RMLio / rmlmapper-java

The RMLMapper executes RML rules to generate high quality Linked Data from multiple originally (semi-)structured data sources
http://rml.io
MIT License
157 stars 61 forks source link

Why restricting the DatabaseType ? (add Access in the list of database types) #118

Open tfrancart opened 3 years ago

tfrancart commented 3 years ago

I need to map an Access database (sight.....) I can access it through a JDBC driver (http://ucanaccess.sourceforge.net/site.html)

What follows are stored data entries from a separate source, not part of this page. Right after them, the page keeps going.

/-- SHIFTL rotates the word left by r2 + 1, SHIFTR divides its signed reading by 2^(r2 + 1), rounding
down; r1 alone is written (R319, R320). -/
def Obligations.ShiftsRotateLeftAndFillRight : Prop :=
  ∀ (s : State) (r : Reg) (count : BitVec 4),
  let n := count.toNat + 1
  let write : Word → State := fun v =>
    if r = .SW ∧ v ≠ 0x00 ∧ v ≠ 0x40 ∧ v ≠ 0x80 then
      { s with halted := true, fault := some .outOfRange }
    else s.put r v
  (∃ v : Word, (∀ i, i < 24 → v.getLsbD ((i + n) % 24) = (s.get r).getLsbD i) ∧
    exec (.shiftl (.reg r) count) s = .next (write v)) ∧
  (∃ v : Word, v.toInt = (s.get r).toInt / 2 ^ n ∧
    exec (.shiftr (.reg r) count) s = .next (write v)) ∧
  (∀ id : BitVec 4, ∀ i ∈ [Instr.shiftl (.invalid id) count, .shiftr (.invalid id) count],
    exec i s = .next { s with halted := true, fault := some .invalidRegister })

/-- CLEAR writes 0 to r1, whatever its r2 field is (R322). -/
def Obligations.ClearWritesZero : Prop :=
  ∀ (s : State) (r : Reg) (id r2 : BitVec 4),
  exec (.clear (.reg r) r2) s = .next (s.put r 0) ∧
  exec (.clear (.invalid id) r2) s =
    .next { s with halted := true, fault := some .invalidRegister }

/-- COMPR sets SW by the signed comparison of R[r1] with R[r2]; TIXR increments X and compares it with
R[r1], read after the increment (R318, R324). -/
def Obligations.ComprAndTixrSetTheCode : Prop :=
  ∀ (s : State) (a b : Reg) (id r2 : BitVec 4) (f : RegField),
  let code : Word → Word → Word := fun v w =>
    if v.toInt < w.toInt then 0x00 else if v.toInt = w.toInt then 0x40 else 0x80
  exec (.compr (.reg a) (.reg b)) s = .next { s with SW := code (s.get a) (s.get b) } ∧
  exec (.tixr (.reg a) r2) s = .next { s with
    X := s.X + 1
    SW := code (s.X + 1) (if a = .X then s.X + 1 else s.get a) } ∧
  (∀ i ∈ [Instr.compr (.invalid id) f, .compr (.reg a) (.invalid id), .tixr (.invalid id) r2],
    exec i s = .next { s with halted := true, fault := some .invalidRegister })

/-! Unimplemented instructions -/

/-- FLOAT, FIX, NORM, SIO, HIO and TIO raise `UnimplementedOpcode` after one fetch and change nothing
else (spec/46_unimplemented.md R340 to R345). -/
def Obligations.Format1IsUnimplemented : Prop :=
  ∀ s : State, ∀ p ∈ ([(0xC0, .float), (0xC4, .fix), (0xC8, .norm), (0xF0, .sio), (0xF4, .hio),
      (0xF8, .tio)] : List (Byte × Instr)),
  exec p.2 s = .next { s with halted := true, fault := some .unimplementedOpcode } ∧
  (s.halted = false → s.held = none → s.PC.toNat ≤ 0x100000 → s.mem.read s.PC.toNat = p.1 →
    step s = .next { s with PC := s.PC + 1, halted := true, fault := some .unimplementedOpcode })
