-- ==== Sys2Proof/Tests/Slice0.lean ====
section
/-! SUPPORT. Tests: ill-formed terms refused, each constructor's decoding, one step on the vectors of
spec/95_test_vectors.md, and for each statement with hypotheses a state that meets them. Expected
results are the spec's own (the section of spec/95_test_vectors.md is named), never the model's. -/

open Sys2Proof Sys2Proof.Machine

namespace Sys2Proof.Tests

/-! Helpers -/

/-- The reset state with some bytes at PC. -/
def code (bs : List Byte) : State := { State.reset with mem := placeBytes [] 0 bs }

/-- The reset state with some bytes at an address and PC there. -/
def codeAt (pc : Nat) (bs : List Byte) : State :=
  { State.reset with mem := placeBytes [] pc bs, PC := BitVec.ofNat 24 pc }

/-- More bytes in a state's memory. -/
def withBytes (a : Nat) (bs : List Byte) (s : State) : State :=
  { s with mem := placeBytes s.mem a bs }

/-- What a function sees of the next state, none where there is no next state. -/
def sees {α : Type} (f : State → α) : Answer → Option α
  | .next t => some (f t)
  | .fault _ => none
  | .refused _ => none

/-- What a step leaves in PC and in the fault register. -/
def ends (s : State) : Option (Word × Option Fault) := sees (fun t => (t.PC, t.fault)) (step s)

/-- Some bytes, all of them, decode to an instruction. -/
def reads (bs : List Byte) (i : Instr) : Bool := decide (decode bs = .ok (i, []))

/-- The bytes of an ASCII text. -/
def ascii (t : String) : List Byte := t.toList.map (fun c => BitVec.ofNat 8 c.toNat)

/-! Well-formedness: the one check, on every instruction that has a register field -/

theorem test_ill_formed_first_field : (List.range 16).all (fun k =>
    let f := RegField.invalid (BitVec.ofNat 4 k)
    let named := !([7, 10, 11, 12, 13, 14, 15].contains k)
    [Instr.addr f (.reg .A), .subr f (.reg .A), .mulr f (.reg .A), .divr f (.reg .A),
      .compr f (.reg .A), .shiftl f 0, .shiftr f 0, .rmo f (.reg .A), .clear f 0,
      .tixr f 0].all (fun i => i.wellFormed == !named)) = true := by decide

theorem test_ill_formed_second_field : (List.range 16).all (fun k =>
    let f := RegField.invalid (BitVec.ofNat 4 k)
    let named := !([7, 10, 11, 12, 13, 14, 15].contains k)
    [Instr.addr (.reg .X) f, .subr (.reg .X) f, .mulr (.reg .X) f, .divr (.reg .X) f,
      .compr (.reg .X) f, .rmo (.reg .X) f].all (fun i => i.wellFormed == !named)) = true := by
  decide

/-! Decoding: every constructor's opcode byte from spec/30_encoding.md R120, every field of every
layout from R112 to R116 -/

theorem test_decode_format1 : (reads [0b11000000] .float && reads [0xC4] .fix &&
    reads [0xC8] .norm && reads [0xF0] .sio && reads [0xF4] .hio && reads [0xF8] .tio) = true := by
  decide

/-- r1 is the high half of the second byte, r2 the low half (R113). -/
theorem test_decode_format2 : (reads [0b10010000, 0b0001_1001] (.addr (.reg .X) (.reg .SW)) &&
    reads [0x94, 0x28] (.subr (.reg .L) (.reg .PC)) &&
    reads [0x98, 0x36] (.mulr (.reg .B) (.reg .F)) &&
    reads [0x9C, 0x45] (.divr (.reg .S) (.reg .T)) &&
    reads [0xA0, 0x07] (.compr (.reg .A) (.invalid 7)) &&
    reads [0xA4, 0x1F] (.shiftl (.reg .X) 15) &&
    reads [0xA8, 0xA3] (.shiftr (.invalid 10) 3) &&
    reads [0xAC, 0x5F] (.rmo (.reg .T) (.invalid 15)) &&
    reads [0xB0, 0x9A] (.svc 9 10) &&
    reads [0xB4, 0x12] (.clear (.reg .X) 2) &&
    reads [0xB8, 0x4F] (.tixr (.reg .S) 15)) = true := by decide

/-- LDA through every layout: SIC (R114), Format 3 (R115), Format 4 (R116), each flag alone. -/
theorem test_decode_layouts :
    (reads [0b00000000, 0b1_1111111, 0b11111110] (.lda (.sic true 0x7FFE)) &&
    reads [0b00000000, 0b0_1010010, 0x34] (.lda (.sic false 0x5234)) &&
    reads [0b000000_01, 0b1000_0001, 0x02] (.lda (.f3 .immediate true false false 0x102)) &&
    reads [0b000000_10, 0b0100_1111, 0x02] (.lda (.f3 .indirect false true false 0xF02)) &&
    reads [0b000000_11, 0b0010_0000, 0xFF] (.lda (.f3 .simple false false true 0x0FF)) &&
    reads [0b000000_01, 0b1001_0001, 0x02, 0x03]
      (.lda (.f4 .immediate true false false 0x10203)) &&
    reads [0b000000_10, 0b0101_1111, 0x02, 0x03]
      (.lda (.f4 .indirect false true false 0xF0203)) &&
    reads [0b000000_11, 0b0011_0000, 0xFE, 0xDC]
      (.lda (.f4 .simple false false true 0x0FEDC))) = true := by decide

/-- One word of each family of the shared opcode space, bit by bit: ADD, J, STCH, RD, STI. -/
theorem test_decode_families :
    (reads [0b000110_01, 0b0000_0000, 0b00000011] (.add (.f3 .immediate false false false 3)) &&
    reads [0b001111_11, 0b0010_1111, 0b11111101] (.j (.f3 .simple false false true 0xFFD)) &&
    reads [0b010101_11, 0b1010_1111, 0b11110010] (.stch (.f3 .simple true false true 0xFF2)) &&
    reads [0b110110_01, 0b0000_0000, 0b00000001] (.rd (.f3 .immediate false false false 1)) &&
    reads [0b110101_10, 0b0001_0000, 0, 1] (.sti (.f4 .indirect false false false 1))) = true := by
  decide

What is the reason why rmlmapper restricts the database connections to only a limited subset of databases in DatabaseType ? Isn't a JDBC connection to any database sufficient ?

Would you consider adding Access as a possible DatabaseType ?

Thanks

bjdmeest commented 3 years ago

Thanks for the suggestion!

The reason we're limiting in DatabaseType in the mapper, is twofold:

  1. we use D2RQ to describe connections to SQL databases, which isn't 100% complete in describe, e.g., how to actually form the connection string, and there are some differences between jdbc drivers, which we catch in the RMLMapper (see https://github.com/RMLio/rmlmapper-java/blob/master/src/main/java/be/ugent/rml/access/RDBAccess.java#L64 and following code)
  2. (but this more of a practical issue) we try to have full test coverage for the data sources we support, and creating the test cases for Access just wasn't one of our priorities (the RMLMapper is funded via research projects, so we need to prioritize based on that)

In practice, it's probably a matter of (as you mentioned) adding Access in https://github.com/RMLio/rmlmapper-java/blob/master/src/main/java/be/ugent/rml/access/DatabaseType.java , and maybe fixing some connection string generation inconsistencies in https://github.com/RMLio/rmlmapper-java/blob/master/src/main/java/be/ugent/rml/access/RDBAccess.java to get it working. We'll put it in our roadmap, but it's very hard to make promises on timing. However, if you would be comfortable trying to make the changes yourself, we would be very happy with a pull request! :D

tfrancart commented 3 years ago

Hi, Thanks for the answer - For other reasons I'll try to convert the Access DB to PostgreSQL, and I will probably start from there. So probably not a high priority for me now. Thanks for the pointer to the code, If I really need I will try to add a new DatabaseType myself.

sixdiamants commented 1 year ago

I implemented the suggested modifications and got MS Access to work.
Here are the steps.
Added the data base type to DataBaseType.java

MSACCESS("MS Access",
            "msaccess:",
            "msaccess",
            "jdbc:ucanaccess");

Added the dependency on UcanAccess to the pom.xml:

<dependency>
  <groupId>net.sf.ucanaccess</groupId>
  <artifactId>ucanaccess</artifactId>
  <version>5.0.1</version>
</dependency>

Added below code to RDBAccess.java:

if (databaseType == DatabaseType.MSACCESS) {
  dsn = "jdbc:ucanaccess:"+dsn;
}

Prepending the ucanacess driver.

Recompile the jars.

The RMLMapper now accepts a mapping.ttl with instructions like

<#DB_source> a d2rq:Database;
    d2rq:jdbcDSN "//C:\Users\sixdiamants\workspace\path\to\test.MDB"; 
    d2rq:jdbcDriver "msaccess"; # this is used to detect the ucanaccess driver
    d2rq:username "";
    d2rq:password "" .